Taylor Lorenz will never forget her fourth day as a reporter at The Daily Beast.
The whole internet was buzzing yesterday about her interview with Scott Rogowsky, the host of the popular mobile game show HQ Trivia. But it wasn’t Rogowsky’s quotes that got the most attention, it was app developer Rus Yusupov’s response to them.
Like any good journalist, Lorenz reached out to Yusupov (who also co-founded Vine) for a quote about Rogowsky. But instead of providing a boilerplate comment, Yusupov threatened to fire Rogowsky if the post was published.
Yusupov objected to Rogowsky’s stated preference for Sweetgreen because HQ doesn’t have a brand deal with the salad chain. He also claimed Rogowsky couldn’t say that “people want trivia,” revealing the host is a contract employee who’s not allowed to speak for the brand.
“If you reached out to an Apple engineer and they gave you information about the new iPhone, would you run it? No, because you’d have to go through proper press channels,” Yusupov said.

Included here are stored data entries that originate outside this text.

/-- 30_encoding.md R77: the selector fault is raised exactly for an illegal selector, with the selector as payload; the
illegal selectors are 0, 10 to 98 and -99 to -1. -/
def Obligations.UnknownOpcodeExactlyForIllegalSelectors : Prop :=
  (∀ (x : ExcessDigits) (w : Word) (t : Int),
    decodeHeader x w = .error (.unknownOpcode t) ↔
      t = w.toInt.tmod 100 ∧ t ∉ ([1, 2, 3, 4, 5, 6, 7, 8, 9, 99] : List Int)) ∧
  (∀ w : Word, w.toInt.tmod 100 ∉ ([1, 2, 3, 4, 5, 6, 7, 8, 9, 99] : List Int) ↔
    w.toInt.tmod 100 = 0 ∨ (10 ≤ w.toInt.tmod 100 ∧ w.toInt.tmod 100 ≤ 98) ∨
      (-99 ≤ w.toInt.tmod 100 ∧ w.toInt.tmod 100 ≤ -1))

/-- 30_encoding.md R76: a negative instruction word, and the word 0, decode to nothing; a negative word is legal as data
and as an operand word. -/
def Obligations.NegativeWordsNeverDecode : Prop :=
  (∀ (x : ExcessDigits) (w : Word), w.toInt < 0 →
    ∃ s : Int, -99 ≤ s ∧ s ≤ 0 ∧ w.toInt.tmod 100 = s ∧ decodeHeader x w = .error (.unknownOpcode s)) ∧
  (∀ x : ExcessDigits, decodeHeader x (-1) = .error (.unknownOpcode (-1)) ∧
    decodeHeader x (-99) = .error (.unknownOpcode (-99)) ∧
    decodeHeader x (-100) = .error (.unknownOpcode 0) ∧ decodeHeader x 0 = .error (.unknownOpcode 0)) ∧
  (∀ (m : Memory) (a : Nat) (n : Word), n.toInt < 0 → (m.write a n).read a = n) ∧
  (∀ (x : ExcessDigits) (i : Instr) (rest : List Word), (∃ o ∈ i.operands, o.word.toInt < 0) →
    decode x (encode i ++ rest) = .ok (i, rest))

/-- 30_encoding.md R73: the mode digit of operand `k + 1` is decimal digit `k + 2` of the instruction word. -/
def Obligations.ModeDigitsAreWordDigits : Prop :=
  ∀ (w : Word) (k : Nat), 0 ≤ w.toInt → digit (modeField w) k = digit w.toInt.toNat (k + 2)

/-- 30_encoding.md R74, R75: the three modes' digits; with a legal selector, the mode fault is raised exactly when some operand's digit is 3 to 9, with
the digit of the lowest-numbered such operand. -/
def Obligations.UnknownModeReportsLowestOperand : Prop :=
  (Mode.ofDigit 0 = some .direct ∧ Mode.ofDigit 1 = some .immediate ∧ Mode.ofDigit 2 = some .relative) ∧
  ∀ (x : ExcessDigits) (w : Word) (op : Opcode), Opcode.ofSelector (w.toInt.tmod 100) = some op → ∀ d : Nat,
    (decodeHeader x w = .error (.unknownMode d) ↔
      ∃ k < op.arity, d = digit (modeField w) k ∧ 3 ≤ d ∧ d ≤ 9 ∧ ∀ j < k, digit (modeField w) j ≤ 2)

/-- 30_encoding.md R78, R82, case Ignore: excess digits have no effect on what a word decodes to. -/
def Obligations.ExcessDigitsIgnored : Prop :=
  ∀ (i : Instr) (e : Nat) (rest : List Word),
    i.opcode.selector + 100 * modesValue (i.operands.map Operand.mode) + 10 ^ (i.opcode.arity + 2) * (e : Int) ≤ wordMax →
    decode .ignore (BitVec.ofInt 64 (i.opcode.selector + 100 * modesValue (i.operands.map Operand.mode) +
      10 ^ (i.opcode.arity + 2) * (e : Int)) :: (i.operands.map Operand.word ++ rest)) = .ok (i, rest)

/-- 30_encoding.md R78, case Refuse: a nonzero excess digit is refused. -/
def Obligations.ExcessDigitsRefused : Prop :=
  ∀ (i : Instr) (e : Nat) (ws : List Word), 0 < e →
    i.opcode.selector + 100 * modesValue (i.operands.map Operand.mode) + 10 ^ (i.opcode.arity + 2) * (e : Int) ≤ wordMax →
    decode .refuse (BitVec.ofInt 64 (i.opcode.selector + 100 * modesValue (i.operands.map Operand.mode) +
      10 ^ (i.opcode.arity + 2) * (e : Int)) :: ws) = .error (.header .excessDigits)

/-- 30_encoding.md R75, R83: the words that decode are exactly those with a legal selector, legal mode digits, and no excess
digits where those are refused. -/
def Obligations.DecoderAcceptsExactly : Prop :=
  ∀ (x : ExcessDigits) (w : Word), (∃ h, decodeHeader x w = .ok h) ↔
    ∃ op, Opcode.ofSelector (w.toInt.tmod 100) = some op ∧ (∀ k < op.arity, digit (modeField w) k ≤ 2) ∧
      (modeField w / 10 ^ op.arity = 0 ∨ x = .ignore)

/-! ## Memory, checks and operands -/

/-- 20_memory.md R51, R52: MemRead and MemWrite, unbounded and bounded; a read gives the word last written, and a write
changes no other word. -/
def Obligations.MemoryPrimitives : Prop :=
  ∀ (s : State) (a : Nat) (v : Word),
    (s.config.capacity = .unbounded → memRead s a = .ok (s.mem.read a) ∧
      memWrite s a v = .ok { s with mem := s.mem.write a v }) ∧
    (∀ c, s.config.capacity = .bounded c → a < c → memRead s a = .ok (s.mem.read a) ∧
      memWrite s a v = .ok { s with mem := s.mem.write a v }) ∧
    (∀ c, s.config.capacity = .bounded c → c ≤ a → memRead s a = .error .capacityExceeded ∧
      memWrite s a v = .error .capacityExceeded) ∧
    (s.mem.write a v).read a = v ∧ ∀ b, b ≠ a → (s.mem.write a v).read b = s.mem.read b

/-- Two memories in canonical form with the same word at every address are the same data (log 8: the model's form of
20_memory.md R50, "a total function from addresses ... to words"). -/
def Obligations.CanonicalMemoriesAgree : Prop :=
  ∀ m n : Memory, m.wf → n.wf → (∀ a, m.read a = n.read a) → m = n

/-- 10_state.md R35 to R39, 70_reset_and_hazards.md R190: LOAD(P), as a command. That it stands in place of the old instance,
keeps the parameters and the commands and starts the record of replies anew is the model's choice (log 17), and so is that
the program must fit the machine (log 7). -/
def Obligations.LoadGivesProgramImage : Prop :=
  ∀ (s : State) (p : List Word) (cs : List Command), s.hostIssues (.load p) cs →
    programFits s.config.capacity p = true →
    ∃ t, step s = .next t ∧ t.pc = 0 ∧ t.rb = 0 ∧ t.status = .paused ∧ t.refused = false ∧
      (∀ i (h : i < p.length), t.mem.read i = p[i]) ∧ (∀ a, p.length ≤ a → t.mem.read a = 0) ∧
      t.config = s.config ∧ t.turn = .host ∧ t.commands = cs ∧ t.replies = [] ∧ t.aborted = none

/-- 40_execution_cycle.md R104: CheckWord and CheckAddr. -/
def Obligations.RangeChecks : Prop :=
  (∀ (p : OverflowPolicy) (v : Int), wordMin ≤ v → v ≤ wordMax → ∃ w : Word, w.toInt = v ∧ checkWord p v = .ok w) ∧
  (∀ v : Int, v < wordMin ∨ wordMax < v → checkWord .fault v = .error .overflow) ∧
  (∀ v : Int, v < wordMin ∨ wordMax < v → ∃ u : Word, checkWord .wrap v = .ok u ∧ (2 ^ 64 : Int) ∣ u.toInt - v ∧
    ∀ u' : Word, (2 ^ 64 : Int) ∣ u'.toInt - v → u' = u) ∧
  (∀ a : Nat, (addrMax < a → checkAddr a = .error .overflow) ∧ (a ≤ addrMax → checkAddr a = .ok a))

/-- 40_execution_cycle.md R103: the Relative address under each overflow policy. -/
def Obligations.RelativeAddresses : Prop :=
  ∀ (s : State) (x : Word),
    (s.config.overflow = .fault →
      (s.rb.toInt + x.toInt < 0 → relAddr s x = .error .negativeAddress) ∧
      ((addrMax : Int) < s.rb.toInt + x.toInt → relAddr s x = .error .overflow) ∧
      (0 ≤ s.rb.toInt + x.toInt → s.rb.toInt + x.toInt ≤ addrMax →
        relAddr s x = .ok (s.rb.toInt + x.toInt).toNat)) ∧
    (s.config.overflow = .wrap → ∀ e : Word, (2 ^ 64 : Int) ∣ e.toInt - (s.rb.toInt + x.toInt) →
      (e.toInt < 0 → relAddr s x = .error .negativeAddress) ∧ (0 ≤ e.toInt → relAddr s x = .ok e.toInt.toNat))

/-- 40_execution_cycle.md R101, R102, R105: what each operand form gives in each role; a write operand's result is an
address. -/
def Obligations.OperandResolution : Prop :=
  ∀ (s : State) (x : Word),
    resolveRead s (.immediate x) = .ok x ∧
    resolveWrite s (.immediate x) = .error .writeToImmediate ∧
    (x.toInt < 0 → resolveRead s (.direct x) = .error .negativeAddress ∧
      resolveWrite s (.direct x) = .error .negativeAddress) ∧
    (0 ≤ x.toInt → resolveRead s (.direct x) = memRead s x.toInt.toNat ∧
      resolveWrite s (.direct x) = .ok x.toInt.toNat) ∧
    (∀ a, relAddr s x = .ok a → resolveRead s (.relative x) = memRead s a ∧ resolveWrite s (.relative x) = .ok a) ∧
    (∀ f, relAddr s x = .error f → resolveRead s (.relative x) = .error f ∧ resolveWrite s (.relative x) = .error f) ∧
    (∀ o a, resolveWrite s o = .ok a → a ≤ addrMax)

/-- 40_execution_cycle.md R106 item 5, 60_exceptions.md R166: the first operand, in operand order, whose resolution faults
gives the instruction that fault. -/
def Obligations.FirstOperandFaultIsTaken : Prop :=
  ∀ (i : Instr) (s : State) (f : BlockFault), i.roled.findSome? (operandFault s) = some f →
    exec i s = .next { s with status := .exit (.fault f) }

/-! ## The result of each instruction -/

/-- 41_arithmetic_compare.md R120: ADD completes with the exact sum where it is a word, and with the wrapped sum under
`Wrap`. -/
def Obligations.AddStoresSum : Prop :=
  ∀ (s : State) (a b c : Operand) (va vb r : Word) (dst : Nat),
    resolveRead s a = .ok va → resolveRead s b = .ok vb → resolveWrite s c = .ok dst →
    s.pc + 4 ≤ addrMax → Capacity.holds s.config.capacity dst = true →
    (r.toInt = va.toInt + vb.toInt ∨
      (s.config.overflow = .wrap ∧ (2 ^ 64 : Int) ∣ r.toInt - (va.toInt + vb.toInt))) →
    exec (.add a b c) s = .next { s with mem := s.mem.write dst r, pc := s.pc + 4 }

/-- 41_arithmetic_compare.md R121: MUL, likewise with the product. -/
def Obligations.MulStoresProduct : Prop :=
  ∀ (s : State) (a b c : Operand) (va vb r : Word) (dst : Nat),
    resolveRead s a = .ok va → resolveRead s b = .ok vb → resolveWrite s c = .ok dst →
    s.pc + 4 ≤ addrMax → Capacity.holds s.config.capacity dst = true →
    (r.toInt = va.toInt * vb.toInt ∨
      (s.config.overflow = .wrap ∧ (2 ^ 64 : Int) ∣ r.toInt - va.toInt * vb.toInt)) →
    exec (.mul a b c) s = .next { s with mem := s.mem.write dst r, pc := s.pc + 4 }

/-- 41_arithmetic_compare.md R122: LT stores 1 or 0 by the signed order of the values. -/
def Obligations.LtStoresSignedComparison : Prop :=
  ∀ (s : State) (a b c : Operand) (va vb : Word) (dst : Nat),
    resolveRead s a = .ok va → resolveRead s b = .ok vb → resolveWrite s c = .ok dst →
    s.pc + 4 ≤ addrMax → Capacity.holds s.config.capacity dst = true →
    exec (.lt a b c) s =
      .next { s with mem := s.mem.write dst (if va.toInt < vb.toInt then 1 else 0), pc := s.pc + 4 }

/-- 41_arithmetic_compare.md R123: EQ stores 1 or 0 by the equality of the values. -/
def Obligations.EqStoresEquality : Prop :=
  ∀ (s : State) (a b c : Operand) (va vb : Word) (dst : Nat),
    resolveRead s a = .ok va → resolveRead s b = .ok vb → resolveWrite s c = .ok dst →
    s.pc + 4 ≤ addrMax → Capacity.holds s.config.capacity dst = true →
    exec (.eq a b c) s =
      .next { s with mem := s.mem.write dst (if va.toInt = vb.toInt then 1 else 0), pc := s.pc + 4 }

/-- 42_io.md R130: IN advances `pc` and latches its destination, writing no memory. -/
def Obligations.InLatchesDestination : Prop :=
  ∀ (s : State) (c : Operand) (dst : Nat), resolveWrite s c = .ok dst →
    Capacity.holds s.config.capacity dst = true → s.pc + 2 ≤ addrMax →
    exec (.inp c) s = .next { s with pc := s.pc + 2, status := .awaiting dst }

/-- 42_io.md R131: OUT advances `pc` and produces the operand's value in the status. -/
def Obligations.OutProducesValue : Prop :=
  ∀ (s : State) (a : Operand) (va : Word), resolveRead s a = .ok va → s.pc + 2 ≤ addrMax →
    exec (.out a) s = .next { s with pc := s.pc + 2, status := .outputting va }

/-- 43_control.md R142: JT jumps to the value of operand 2 when operand 1 is not 0, and goes on at `pc + 3` when it is. -/
def Obligations.JtBranches : Prop :=
  ∀ (s : State) (a b : Operand) (va vb : Word), resolveRead s a = .ok va → resolveRead s b = .ok vb →
    (va.toInt ≠ 0 → 0 ≤ vb.toInt → exec (.jt a b) s = .next { s with pc := vb.toInt.toNat }) ∧
    (va.toInt = 0 → s.pc + 3 ≤ addrMax → exec (.jt a b) s = .next { s with pc := s.pc + 3 })

/-- 43_control.md R143: JF jumps exactly when operand 1 is 0. -/
def Obligations.JfBranches : Prop :=
  ∀ (s : State) (a b : Operand) (va vb : Word), resolveRead s a = .ok va → resolveRead s b = .ok vb →
    (va.toInt = 0 → 0 ≤ vb.toInt → exec (.jf a b) s = .next { s with pc := vb.toInt.toNat }) ∧
    (va.toInt ≠ 0 → s.pc + 3 ≤ addrMax → exec (.jf a b) s = .next { s with pc := s.pc + 3 })

/-- 43_control.md R141: `JumpTarget`; a taken jump with a negative target faults in place, and a jump that is not taken does
not check its target. -/
def Obligations.JumpTargetsAreChecked : Prop :=
  (∀ b : Word, (b.toInt < 0 → jumpTarget b = .error .negativeAddress) ∧
    (0 ≤ b.toInt → jumpTarget b = .ok b.toInt.toNat ∧ b.toInt.toNat ≤ addrMax)) ∧
  ∀ (s : State) (a b : Operand) (va vb : Word), resolveRead s a = .ok va → resolveRead s b = .ok vb → vb.toInt < 0 →
    (va.toInt ≠ 0 → exec (.jt a b) s = .next { s with status := .exit (.fault .negativeAddress) }) ∧
    (va.toInt = 0 → exec (.jf a b) s = .next { s with status := .exit (.fault .negativeAddress) }) ∧
    (va.toInt = 0 → s.pc + 3 ≤ addrMax → exec (.jt a b) s = .next { s with pc := s.pc + 3 }) ∧
    (va.toInt ≠ 0 → s.pc + 3 ≤ addrMax → exec (.jf a b) s = .next { s with pc := s.pc + 3 })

Lorenz later informed Yusupov that her story would be reframed around his comments about firing Rogowsky. Yusupov then put the host on the phone and asked him if he thought that was a “good idea.” Rogowsky, not surprisingly, was silent.
Commenters on social media marveled at Yusupov’s ability to “torch literally all the goodwill” HQ Trivia had earned.
But Lorenz (who, again, has worked at the Daily Beast for just one week) told Observer that her gut reaction to the phone call was shock.
“I’ve had people yell at me about stories, but it’s always been around negative press,” she said. “This was a positive, glossy story. It was so not in touch with reality.”
Yusupov, who has a reputation for being extremely temperamental, tweeted an apology for his overreaction.
But the damage had already been done. Lorenz was hailed as a hero on HQ Trivia’s chat board, and the app’s server actually got overloaded by fans trying to take part.
When the show finally started, Rogowsky referenced the controversy by calling that night’s show “a completely normal Tuesday.” He also added some extra commentary when he told fans that night’s prize was $1,000.
“You can afford a PR person for at least a couple hours with that kind of money,” Rogowsky said.
This sudden virality may seem shocking, but it was all in a day’s work for Lorenz. She’s only been in journalism for five years, but has already been at the center of the story several times. She was on Amtrak train in Philadelphia last year when it got hit by a blunt object that sounded like a bullet—it turned out to be a rock.
While covering the Freddie Gray protests in Baltimore in 2015 for Business Insider, Lorenz and her husband also witnessed a murder.
And when Lorenz was reporting on the Charlottesville riots for The Hill in August, she got punched in the face by a counter-protester.
The HQ trivia incident may not be as violent as her previous experiences, but she said it was now her “favorite” of the controversies she’d been involved with.
“Living in New York you see crazy shit all the time and say ‘Is this real life,'” Lorenz said. “But this one takes the cake.”